* _TASK TO CARRY OUT_: Please copy every line below that contains the string "does".
AVAILABLE DATA: Begin
-- ==== Sys2Proof/Machine/Mesh.lean ====
section
/-! DEFINITION. Chapter 10, geometry: views, source slots, the mesh, footprints, sampling and blending (R280 to R297). -/
namespace Sys2Proof.Machine

/-! WARP_VIEW_CTRL (R280). -/
def ctrlEnable (c : Nat) : Bool := c.testBit 31
def ctrlRefSlot (c : Nat) : Nat := field c 25 20
def ctrlLog (c : Nat) : Nat := field c 19 18 + 3
def ctrlLayers (c : Nat) : Nat := field c 17 17 + 1
def ctrlBicubic (c : Nat) : Bool := c.testBit 16
def ctrlTileH (c : Nat) : Nat := field c 14 12
def ctrlTileW (c : Nat) : Nat := field c 11 8
def ctrlFormat (c : Nat) : Nat := field c 7 5

/-! WARP_SOURCE (R282). -/
def slotStream (v : Nat) : Nat := field v 63 48
def slotWidth (v : Nat) : Nat := field v 47 32
def slotHeight (v : Nat) : Nat := field v 31 16
def slotFormat (v : Nat) : Nat := field v 15 13

/-- R282: the family of a format. -/
def formatFamily (f : Nat) : Nat := if f ≤ 2 then 0 else f

/-- The set a view's frame runs on: a reader of numbers and of DOMAIN contents by shadow key. -/
structure ViewSet where
  num : Nat → Nat
  dom : Nat → Bytes

def OutFrame.viewSet (o : OutFrame) (p : Part) : ViewSet :=
  ⟨fun k => (o.set.num p k).toNat, fun k => o.set.dom k⟩

/-- R288: columns of the grid. -/
def gridCols (w g : Nat) : Nat := (w - 1) / 2 ^ g + 2
def gridRows (h g : Nat) : Nat := (h - 1) / 2 ^ g + 2

/-- R289: an entry of the mesh: SLOT, SX, SY, WEIGHT, VALID. -/
structure MeshPoint where
  slot : Nat
  sx : Nat
  sy : Nat
  weight : Nat
  valid : Bool

def meshPoint (x : Nat) : MeshPoint := ⟨field x 63 58, field x 57 37, field x 36 16, field x 15 8, x.testBit 0⟩

/-- A view's mesh with its shape. -/
structure Mesh where
  log : Nat
  cols : Nat
  rows : Nat
  layers : Nat
  bytes : Bytes

def ViewSet.mesh (t : ViewSet) (v : Nat) : Mesh :=
  let c := t.num (Key.warpViewCtrl v)
  let z := t.num (Key.warpViewSize v)
  ⟨ctrlLog c, gridCols (field z 31 16) (ctrlLog c), gridRows (field z 15 0) (ctrlLog c), ctrlLayers c, t.dom (Key.warpMesh v)⟩

/-- R288: bytes of a mesh. -/
def Mesh.length (m : Mesh) : Nat := m.cols * m.rows * m.layers * 8

/-- R288: entry (l, j, i). -/
def Mesh.at_ (m : Mesh) (l j i : Nat) : MeshPoint := meshPoint (leAt m.bytes (8 * ((l * m.rows + j) * m.cols + i)) 8)

/-- R290: the slot with which layer l serves cell (i, j), if it does. -/
def Mesh.serves (m : Mesh) (l j i : Nat) : Option Nat :=
  if m.layers ≤ l then none
  else
    let e := m.at_ l j i
    let all := [e, m.at_ l j (i + 1), m.at_ l (j + 1) i, m.at_ l (j + 1) (i + 1)]
    if all.all fun x => x.valid && x.slot = e.slot then some e.slot else none

/-- R284: the slots that a mesh's valid points name. -/
def Mesh.slots (m : Mesh) : List Nat :=
  let n := m.cols * m.rows * m.layers
  let used := (List.range n).filterMap fun k =>
    let e := meshPoint (leAt m.bytes (8 * k) 8)
    if e.valid then some e.slot else none
  (List.range 64).filter fun i => used.contains i

/-- R290: source position (unsigned 15.6) and weight of layer l at output pixel (x, y). -/
def Mesh.sample (m : Mesh) (l x y : Nat) : Nat × Nat × Nat :=
  let sp := 2 ^ m.log
  let i := x / sp
  let j := y / sp
  let fx := x - sp * i
  let fy := y - sp * j
  let e := fun a b => m.at_ l (j + b) (i + a)
  let mix := fun (f : MeshPoint → Nat) =>
    let top := f (e 0 0) * (sp - fx) + f (e 1 0) * fx
    let bot := f (e 0 1) * (sp - fx) + f (e 1 1) * fx
    (rshift ((top * (sp - fy) + bot * fy : Nat) : Int) (2 * m.log)).toNat
  (mix (·.sx), mix (·.sy), mix (·.weight))

/-- A box of source samples: columns x0 to x1, lines y0 to y1. -/
structure Box where
  x0 : Int
  x1 : Int
  y0 : Int
  y1 : Int

def Box.join (a b : Box) : Box := ⟨min a.x0 b.x0, max a.x1 b.x1, min a.y0 b.y0, max a.y1 b.y1⟩

/-- R293, R297: the luma positions that sampling from lo to hi, unsigned 15.6, reads along one axis, chroma included (log 27). -/
def supportSpan (lo hi : Int) (bicubic subsampled : Bool) : Int × Int :=
  let a : Int := if bicubic then 1 else 0
  let b : Int := if bicubic then 2 else 1
  let own := (lo / 64 - a, hi / 64 + b)
  if subsampled then
    let clo := rshift (lo - 32) 1 / 64
    let chi := rshift (hi - 32) 1 / 64
    (min own.1 (2 * (clo - a)), max own.2 (2 * (chi + b) + 1))
  else own

/-- R297: the boxes of an output tile by slot, before any clipping to the source frame: for each layer and slot, over the valid grid
points that name the slot, of every cell the tile touches (log 27). -/
def footprint (m : Mesh) (bicubic : Bool) (format : Nat → Nat) (x0 x1 y0 y1 : Nat) : List (Nat × Box) :=
  let sp := 2 ^ m.log
  let cells := (List.range (y1 / sp + 1 - y0 / sp)).flatMap fun j =>
    (List.range (x1 / sp + 1 - x0 / sp)).map fun i => (x0 / sp + i, y0 / sp + j)
  let parts := (List.range m.layers).flatMap fun l => cells.flatMap fun c =>
    ([m.at_ l c.2 c.1, m.at_ l c.2 (c.1 + 1), m.at_ l (c.2 + 1) c.1, m.at_ l (c.2 + 1) (c.1 + 1)].filter (·.valid)).map fun p =>
      (l, p.slot, p.sx, p.sx, p.sy, p.sy)
  let keys := (List.range m.layers).flatMap fun l => (List.range 64).map fun i => (l, i)
  keys.filterMap fun k =>
    let own := parts.filter fun p => p.1 = k.1 && p.2.1 = k.2
    match own with
    | [] => none
    | p :: r =>
      let b := r.foldl (fun (a : Nat × Nat × Nat × Nat) q =>
        (min a.1 q.2.2.1, max a.2.1 q.2.2.2.1, min a.2.2.1 q.2.2.2.2.1, max a.2.2.2 q.2.2.2.2.2)) p.2.2
      let f := format k.2
      let xs := supportSpan b.1 b.2.1 bicubic (f ≤ 2)
      let ys := supportSpan b.2.2.1 b.2.2.2 bicubic (f = 1 || f = 2)
      some (k.2, ⟨xs.1, xs.2, ys.1, ys.2⟩)

/-- R297: the tiles of a source frame that a box meets. -/
def OutFrame.tilesIn (o : OutFrame) (b : Box) : List (Nat × Nat) :=
  let cl := fun (v : Int) (n : Nat) => clipN v (n - 1)
  let r0 := cl b.y0 o.height / 2 ^ o.tileH
  let r1 := cl b.y1 o.height / 2 ^ o.tileH
  let c0 := cl b.x0 o.width / 2 ^ o.tileW
  let c1 := cl b.x1 o.width / 2 ^ o.tileW
  (List.range (r1 + 1 - r0)).flatMap fun r => (List.range (c1 + 1 - c0)).map fun c => (r0 + r, c0 + c)

/-! Source samples. -/

/-- `w` bits of a byte string from a bit offset, most significant first. -/
def bitsAt (b : Bytes) (off w : Nat) : Nat :=
  bitsNat ((((slice b (off / 8) 5).flatMap byteBits).drop (off % 8)).take w)

/-- R248: bits per code of a format. -/
def formatBits (f : Nat) : Nat := match f with
  | 0 | 2 => 10
  | 4 => 12
  | _ => 8

/-- R248: the code of a plane at (x, y) of a tile of w × h pixels; chroma coordinates are the chroma planes' own. -/
def tileCode (f w h : Nat) (b : Bytes) (plane x y : Nat) : Nat :=
  let line := fun (codes bits : Nat) => ceilDiv (codes * bits) 8
  match f with
  | 0 => bitsAt b (8 * (y * line (2 * w) 10) +
      10 * (if plane = 0 then 4 * (x / 2) + 2 * (x % 2) else 4 * x + (if plane = 1 then 1 else 3))) 10
  | 3 => bitsAt b (8 * (y * 3 * w) + 8 * (3 * x + plane)) 8
  | 4 => bitsAt b (8 * (y * line w 12) + 12 * x) 12
  | _ =>
    let n := formatBits f
    if plane = 0 then bitsAt b (8 * (y * line w n) + n * x) n
    else bitsAt b (8 * ((h + y) * line w n) + n * (2 * x + (plane - 1))) n

/-- R293: size of a plane of a source frame: columns and lines per sample of it. -/
def planeStep (f plane : Nat) : Nat × Nat :=
  if plane = 0 ∨ f = 3 ∨ f = 4 then (1, 1) else if f = 0 then (2, 1) else (2, 2)

/-- R293, R294: a 16-bit sample of a source frame, none where its tile was not produced. -/
def OutFrame.sampleAt (o : OutFrame) (plane : Nat) (x y : Int) : Option Int :=
  let st := planeStep o.format plane
  let cx := clipN x (o.width / st.1 - 1)
  let cy := clipN y (o.height / st.2 - 1)
  let col := cx * st.1 / 2 ^ o.tileW
  let row := cy * st.2 / 2 ^ o.tileH
  match mapGet (tileKey row col) o.tiles with
  | none => none
  | some t =>
    let c := tileCode o.format (o.colWidth col) (o.rowLines row) t.bytes plane (cx - col * 2 ^ o.tileW / st.1)
      (cy - row * 2 ^ o.tileH / st.2)
    some (c * 2 ^ (16 - formatBits o.format) : Nat)

/-- All samples of a list, or none. -/
def allOf : List (Option Int) → Option (List Int)
  | [] => some []
  | x :: r => match x, allOf r with
    | some v, some l => some (v :: l)
    | _, _ => none

/-- R293: one plane of a source frame sampled at (px, py). -/
def samplePlane (o : OutFrame) (kernel : Nat → Nat → Int) (bicubic : Bool) (plane px py : Nat) : Option Int :=
  let st := planeStep o.format plane
  let qx : Int := if st.1 = 2 then rshift ((px : Int) - 32) 1 else (px : Int)
  let qy : Int := if st.2 = 2 then rshift ((py : Int) - 32) 1 else (py : Int)
  let ix := qx / 64
  let ux := qx - 64 * ix
  let iy := qy / 64
  let uy := qy - 64 * iy
  let p := fun (a b : Int) => o.sampleAt plane a b
  if !bicubic then
    match allOf [p ix iy, p (ix + 1) iy, p ix (iy + 1), p (ix + 1) (iy + 1)] with
    | some [a, b, c, d] =>
      some (rshift (a * (64 - ux) * (64 - uy) + b * ux * (64 - uy) + c * (64 - ux) * uy + d * ux * uy) 12)
    | _ => none
  else
    let k := fun (u : Int) (n : Nat) => kernel u.toNat n
    let rows := (List.range 4).map fun (r : Nat) =>
      (allOf ((List.range 4).map fun (c : Nat) => p (ix - 1 + c) (iy - 1 + r))).map fun l =>
        rshift (k ux 0 * l.getD 0 0 + k ux 1 * l.getD 1 0 + k ux 2 * l.getD 2 0 + k ux 3 * l.getD 3 0) 10
    (allOf rows).map fun h =>
      clip (rshift (k uy 0 * h.getD 0 0 + k uy 1 * h.getD 1 0 + k uy 2 * h.getD 2 0 + k uy 3 * h.getD 3 0) 10) 0 65535

/-! Views. -/

def OutFrame.view (o : OutFrame) : Nat := o.stream - 960

/-- R283: the frame a view's slot takes from: the reference slot its reference frame, others what was matched. -/
def OutFrame.slotFrame (o : OutFrame) (p : Part) (slot : Nat) : Match :=
  if slot = ctrlRefSlot ((o.viewSet p).num (Key.warpViewCtrl o.view)) then .frame o.fid else mapGetD slot .none_ o.matches_

/-- The output frame of the slot's stream that a slot takes from, if it is in the frame store. -/
def State.slotSource (s : State) (o : OutFrame) (slot : Nat) : Option OutFrame :=
  match o.slotFrame s.part slot with
  | .frame f =>
    let st := slotStream ((o.viewSet s.part).num (Key.warpSource slot))
    s.mrg.frames.find? fun x => x.fid = f && x.stream = st
  | _ => none

/-- R294, R298: is it known that a slot's stream gives this view's frame no tile? Nothing matched, or the frame matched brought no
output frame of the stream. -/
def State.sourceGone (s : State) (o : OutFrame) (slot : Nat) : Bool :=
  match o.slotFrame s.part slot with
  | .open_ => false
  | .none_ => true
  | .frame f => (s.slotSource o slot).isNone && !s.frames.any fun x => x.fid = f && !x.handed && !x.closed

/-- R294: layer l at a pixel: its values by plane and its weight; or whether the layer is lost for another reason than the
mesh. -/
def State.layerAt (s : State) (o : OutFrame) (m : Mesh) (l x y : Nat) : Option (List Int × Nat) × Bool :=
  match m.serves l (y / 2 ^ m.log) (x / 2 ^ m.log) with
  | none => (none, false)
  | some slot =>
    match s.slotSource o slot with
    | none => (none, true)
    | some src =>
      let t := o.viewSet s.part
      let q := m.sample l x y
      let kernel := t.dom Key.warpKernel
      let k := fun (ph n : Nat) => toSigned 16 (leAt kernel (8 * ph + 2 * n) 2)
      let planes := if src.format = 4 then [0] else [0, 1, 2]
      match allOf (planes.map fun pl => samplePlane src k (ctrlBicubic (t.num (Key.warpViewCtrl o.view))) pl q.1 q.2.1) with
      | none => (none, true)
      | some l => (some (l, q.2.2), false)

/-- R295: an output pixel's planes, and whether a layer was lost. -/
def State.warpPixel (s : State) (o : OutFrame) (m : Mesh) (x y : Nat) : List Int × Bool :=
  let a := s.layerAt o m 0 x y
  let b := s.layerAt o m 1 x y
  let fill := (o.viewSet s.part).num (Key.warpFill o.view)
  let v := match a.1, b.1 with
    | some (p, _), some (q, w) => List.zipWith (fun v0 v1 => rshift (v0 * (256 - w) + v1 * w) 8) p q
    | some (p, _), none => p
    | none, some (q, _) => q
    | none, none => [(field fill 47 32 : Nat), (field fill 31 16 : Nat), (field fill 15 0 : Nat)]
  (v, a.2 || b.2)

/-- R293 to R295, R248: the content of an output tile, and whether a pixel lost a layer. -/
def State.warpTile (s : State) (o : OutFrame) (row col : Nat) : Bytes × Bool :=
  let m := (o.viewSet s.part).mesh o.view
  let px := (List.range (o.rowLines row)).map fun r => (List.range (o.colWidth col)).map fun c =>
    s.warpPixel o m (col * 2 ^ o.tileW + c) (row * 2 ^ o.tileH + r)
  let plane := fun i => px.map fun l => l.map fun p => p.1.getD i 0
  (packTile o.format [plane 0, plane 1, plane 2], px.any fun l => l.any (·.2))

/-- R297: the footprint of an output tile: slots with boxes. -/
def State.tileBoxes (s : State) (o : OutFrame) (row col : Nat) : List (Nat × Box) :=
  let t := o.viewSet s.part
  let x0 := col * 2 ^ o.tileW
  let y0 := row * 2 ^ o.tileH
  footprint (t.mesh o.view) (ctrlBicubic (t.num (Key.warpViewCtrl o.view))) (fun i => slotFormat (t.num (Key.warpSource i)))
    x0 (x0 + o.colWidth col - 1) y0 (y0 + o.rowLines row - 1)

/-- R287, R294: does a pixel of an output tile lose a layer to a slot unmatched, or to a tile that is known not to be produced? -/
def State.tileLost (s : State) (o : OutFrame) (row col : Nat) : Bool :=
  let m := (o.viewSet s.part).mesh o.view
  let lost := fun (l x y : Nat) => match m.serves l (y / 2 ^ m.log) (x / 2 ^ m.log) with
    | none => false
    | some slot => (s.layerAt o m l x y).2 &&
      (s.sourceGone o slot || (s.slotSource o slot).any fun src => src.closed || src.skipped)
  (List.range (o.rowLines row)).any fun r => (List.range (o.colWidth col)).any fun c => (List.range m.layers).any fun l =>
    lost l (col * 2 ^ o.tileW + c) (row * 2 ^ o.tileH + r)

end Sys2Proof.Machine
end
AVAILABLE DATA: End
* _PROBLEM SOLUTION_:
/-- R290: the slot with which layer l serves cell (i, j), if it does. -/
/-- R287, R294: does a pixel of an output tile lose a layer to a slot unmatched, or to a tile that is known not to be produced? -/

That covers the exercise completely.